# Nass 5/12/12



## bvibert (May 12, 2012)

Had to walk out with a chain less bike. Not too thrilled...


----------



## MR. evil (May 12, 2012)

Heard you had some brake issues too.


----------



## bvibert (May 12, 2012)

MR. evil said:


> Heard you had some brake issues too.



Yeah, thanks for making me jinx myself! :lol:


----------



## MR. evil (May 12, 2012)

What happened?

Bet it wouldn't have happened with some new XTs . I can knock on the J5s too much, they served me well for 4 seasons with only having to change the pads and bleed once a year.


----------



## o3jeff (May 13, 2012)

I was able to get about 6 miles of single track and about 1 mile of road riding in. It started out as a perfect morning to ride.


----------



## bvibert (May 13, 2012)

MR. evil said:


> What happened?
> 
> Bet it wouldn't have happened with some new XTs . I can knock on the J5s too much, they served me well for 4 seasons with only having to change the pads and bleed once a year.

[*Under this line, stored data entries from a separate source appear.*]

theorem Group_stop_tabs {R T : Nat → Prop} {g : Group} (h : g.Tabs R T) : (Group_stop g).Tabs R T :=
  (h.mapStreams).congr rfl rfl rfl rfl rfl rfl

theorem Group_saved_tabs {R T : Nat → Prop} {g : Group} (h : g.Tabs R T) {now : Nat} : (Group_saved g now).Tabs R T :=
  (h.mapThreads (f := fun th => { th with ready := 0 }) fun _ ht => ht.congr rfl rfl).congr rfl rfl rfl rfl rfl rfl

theorem Group_rebased_tabs {R T : Nat → Prop} {g : Group} (h : g.Tabs R T) {now : Nat} : (Group_rebased g now).Tabs R T :=
  h.congr rfl rfl rfl rfl rfl rfl

/-- A map built by writes from the empty one rises. -/
theorem tabRises_build {α β : Type} [DecidableEq α] (l : List β) (k : β → Nat) (x : β → α) (d : α) :
    tabRises (l.foldl (fun t n => tabSet t (k n) (x n) d) []) :=
  foldl_keeps (fun t : List (Nat × α) => tabRises t) _ (fun _ _ h => tabRises_tabSet h) l [] .nil

theorem Group_load_tabs {R T : Nat → Prop} {g : Group} (h : g.Tabs R T) {hd : Header} {bs : List Byte} : (Group_load g hd bs).Tabs R T := by
  unfold Group_load
  exact ⟨fun _ => tabRises_build _ _ _ _, h.marks, h.streams, h.al,
    getElem?_zipIdx_map_of (P := fun n (th : Thread) => th.Tabs (T n)) h.threads fun _ _ _ =>
      ⟨fun _ => tabRises_build _ _ _ _, tabRises_build _ _ _ _⟩⟩

theorem Group_marksNow_tabs {R T : Nat → Prop} {g : Group} (h : g.Tabs R T) {gtc : Nat} : (Group_marksNow g gtc).Tabs R T :=
  h.foldl fun _ _ h => h.setG.setTok

/-! ### Updates of teams -/

theorem Team.Tabs.congr {E : Places} {a b : Team} (h : a.Tabs E) (h1 : b.scratch = a.scratch) (h2 : b.t = a.t) (h3 : b.tiles = a.tiles)
    (h4 : b.groups = a.groups) (h5 : b.conj = a.conj) (h6 : b.lead = a.lead) : b.Tabs E :=
  ⟨h1 ▸ h.scratch, h2 ▸ h.t, h3 ▸ h.tiles, h3 ▸ h.cells, h4 ▸ h.groups, h5 ▸ h.conj, h6 ▸ h.lead⟩

theorem forall_map_some {α β : Type} {P : β → Prop} {o : Option α} {f : α → β} (h : ∀ x, o = some x → P (f x)) :
    ∀ y, o.map f = some y → P y := by
  intro y hy
  obtain ⟨x, hx, rfl⟩ := Option.map_eq_some_iff.mp hy
  exact h x hx

theorem Team.Tabs.ite {E : Places} {a b : Team} (ha : a.Tabs E) (hb : b.Tabs E) {p : Prop} [Decidable p] : (if p then a else b).Tabs E := by
  split
  · exact ha
  · exact hb

theorem Team.Tabs.withGroups {E : Places} {t : Team} (h : t.Tabs E) {gs : List Group}
    (hg : ∀ (n : Nat) (g : Group), gs[n]? = some g → g.Tabs (fun _ => E.grp (some n)) (E.th (some n))) :
      ({ t with groups := gs } : Team).Tabs E :=
  ⟨h.scratch, h.t, h.tiles, h.cells, hg, h.conj, h.lead⟩

theorem Team.Tabs.mapOnlyGroups {E : Places} {t : Team} (h : t.Tabs E) {f : Group → Group}
    (hf : ∀ {R T : Nat → Prop} (g : Group), g.Tabs R T → (f g).Tabs R T) : ({ t with groups := t.groups.map f } : Team).Tabs E :=
  h.withGroups (getElem?_map_of (P := fun n (x : Group) => x.Tabs (fun _ => E.grp (some n)) (E.th (some n))) h.groups fun _ g hg => hf g hg)

/-- Every group and the lead thread rewritten. -/
theorem Team.Tabs.mapGroups {E : Places} {t : Team} (h : t.Tabs E) {f : Group → Group}
    (hf : ∀ {R T : Nat → Prop} (g : Group), g.Tabs R T → (f g).Tabs R T) {cs : List Group} (hc : ∀ g ∈ cs, g.Tabs E.conj fun _ => True) :
    ({ t with groups := t.groups.map f, lead := t.lead.map f, conj := cs } : Team).Tabs E :=
  ⟨h.scratch, h.t, h.tiles, h.cells,
    getElem?_map_of (P := fun n (x : Group) => x.Tabs (fun _ => E.grp (some n)) (E.th (some n))) h.groups fun _ g hg => hf g hg, hc,
    forall_map_some fun g hg => hf g (h.lead g hg)⟩

theorem Team_barEnd_tabs {E : Places} {t : Team} (h : t.Tabs E) {n gen : Nat} : (Team_barEnd t n gen).Tabs E :=
  h.mapGroups (fun _ h => Group_barEnd_tabs h) h.conj

theorem Team_barEnd_id (t : Team) (n gen : Nat) : (Team_barEnd t n gen).id = t.id := rfl

theorem Team_dqRetire_tabs {E : Places} {t : Team} (h : t.Tabs E) : (Team_dqRetire t).Tabs E := h.congr rfl rfl rfl rfl rfl rfl
theorem Team_dqRetire_id (t : Team) : (Team_dqRetire t).id = t.id := rfl

/-- A group all of whose threads have exited. -/
theorem Group.Tabs.exited {R T : Nat → Prop} {g : Group} (h : g.Tabs R T) :
    ({ g with threads := g.threads.map (fun th => { th with st := .exited }), active := false } : Group).Tabs R T :=
  (h.mapThreads (f := fun th => { th with st := .exited }) fun _ ht => ht.congr rfl rfl).congr rfl rfl rfl rfl rfl rfl

theorem Team_exitAll_tabs {E : Places} {t : Team} (h : t.Tabs E) : (Team_exitAll t).Tabs E :=
  ⟨h.scratch, h.t, h.tiles, h.cells,
    getElem?_map_of (P := fun n (x : Group) => x.Tabs (fun _ => E.grp (some n)) (E.th (some n))) h.groups fun _ g hg => hg.exited,
    by simp [Team_exitAll], forall_map_some fun g hg => (h.lead g hg).exited⟩

theorem Team_exitAll_id (t : Team) : (Team_exitAll t).id = t.id := rfl

theorem Team_freeSpace_tabs {E : Places} {t : Team} (h : t.Tabs E) : (Team_freeSpace t).Tabs E := h.congr rfl rfl rfl rfl rfl rfl
theorem Team_freeSpace_id (t : Team) : (Team_freeSpace t).id = t.id := rfl

theorem Team_leaveConj_tabs {E : Places} {t : Team} (h : t.Tabs E) {g l : Nat} : (Team_leaveConj t g l).Tabs E := by
  refine h.withConj fun c hc => ?_
  obtain ⟨d, hd, rfl⟩ := List.mem_map.mp (List.mem_of_mem_filter hc)
  exact (h.conj d hd).congr rfl rfl rfl rfl rfl rfl

theorem Team_leaveConj_id (t : Team) (g l : Nat) : (Team_leaveConj t g l).id = t.id := rfl

theorem Team_park_tabs {E : Places} {t : Team} (h : t.Tabs E) {ls : List (Nat × Nat)} {st : TState} {pc : Dword} :
    (Team_park t ls st pc).Tabs E :=
  h.foldl fun _ _ h => h.modThread fun _ ht => ht.congr rfl rfl

theorem Team_park_id (t : Team) (ls : List (Nat × Nat)) (st : TState) (pc : Dword) : (Team_park t ls st pc).id = t.id :=
  foldl_id _ (fun _ _ => Team.modThread_id _ _ _ _) _ _

theorem Team_unpark_tabs {E : Places} {t : Team} (h : t.Tabs E) {p : Park} {act : Action} : (Team_unpark t p act).Tabs E :=
  h.foldl fun _ _ h => h.modThread fun _ ht => by
    split
    · exact ht.congr rfl rfl
    · exact ht

theorem Team_unpark_id (t : Team) (p : Park) (act : Action) : (Team_unpark t p act).id = t.id :=
  foldl_id _ (fun _ _ => Team.modThread_id _ _ _ _) _ _

theorem Team_land_tabs {E : Places} {t : Team} (h : t.Tabs E) {w : PipeW} : (Team_land t w).Tabs E := by
  unfold Team_land
  split
  · exact h.modThread fun _ ht => ht.setV
  · refine h.modActor fun _ hg => ?_
    split
    · exact hg.setG.setTok
    · exact hg.setG
  · exact h.setT
  · exact h.modThread fun _ ht => ht.setP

Somehow the spring between the pads got bent up and was pinging against the rotor. I ended up just pulling the spring out and all was fine other than a slight rubbing. No real big deal.

Half a mile or so later the free hub started sticking. That caused the chain to slack and jump between the cassette and the spokes right when I was starting to pedal. It took us a while to get the chain unjammed, which required us to break the chain to pull it out. Since the free hub became completely lock up in the process we just left it off.

I walked and coasted back to the road while Jeff was nice enough to ride back and get his car to pick me up at the road, saving me a push down route 69.

I really need a new rear wheel, this is getting old...


----------



## MR. evil (May 13, 2012)

I would consider getting a bomb proof rear hub and having it relaced to your existing rim with some beefy spokes. 

In order of preference it would be:
Hadley - very durable, easy to maintain
Chris King - very durable, but need special tools to service
DT Swiss - I have read that the upper end stuff is very durable


I love my Hopes, but I am not sure they would be able to stand up to your size and power very long.


----------



## bvibert (May 13, 2012)

Yeah, I'm aware of what hubs I should have. None of those are within my budget, especially since I just put an offer in on a fixer upper house. I'm just going to get another XT freehub for now and hopefully be able to build another wheel over the winter.


----------



## MR. evil (May 13, 2012)

What about a Shimano Saint free hub?


----------



## o3jeff (May 13, 2012)

Buy the hub before the offer is accepted. You don't need a stove anyways!


----------



## WoodCore (May 14, 2012)

Bummer about the broken bike. I was wondering what happened when I didn't see your cars in the parking lot.


----------



## o3jeff (May 14, 2012)

WoodCore said:


> Bummer about the broken bike. I was wondering what happened when I didn't see your cars in the parking lot.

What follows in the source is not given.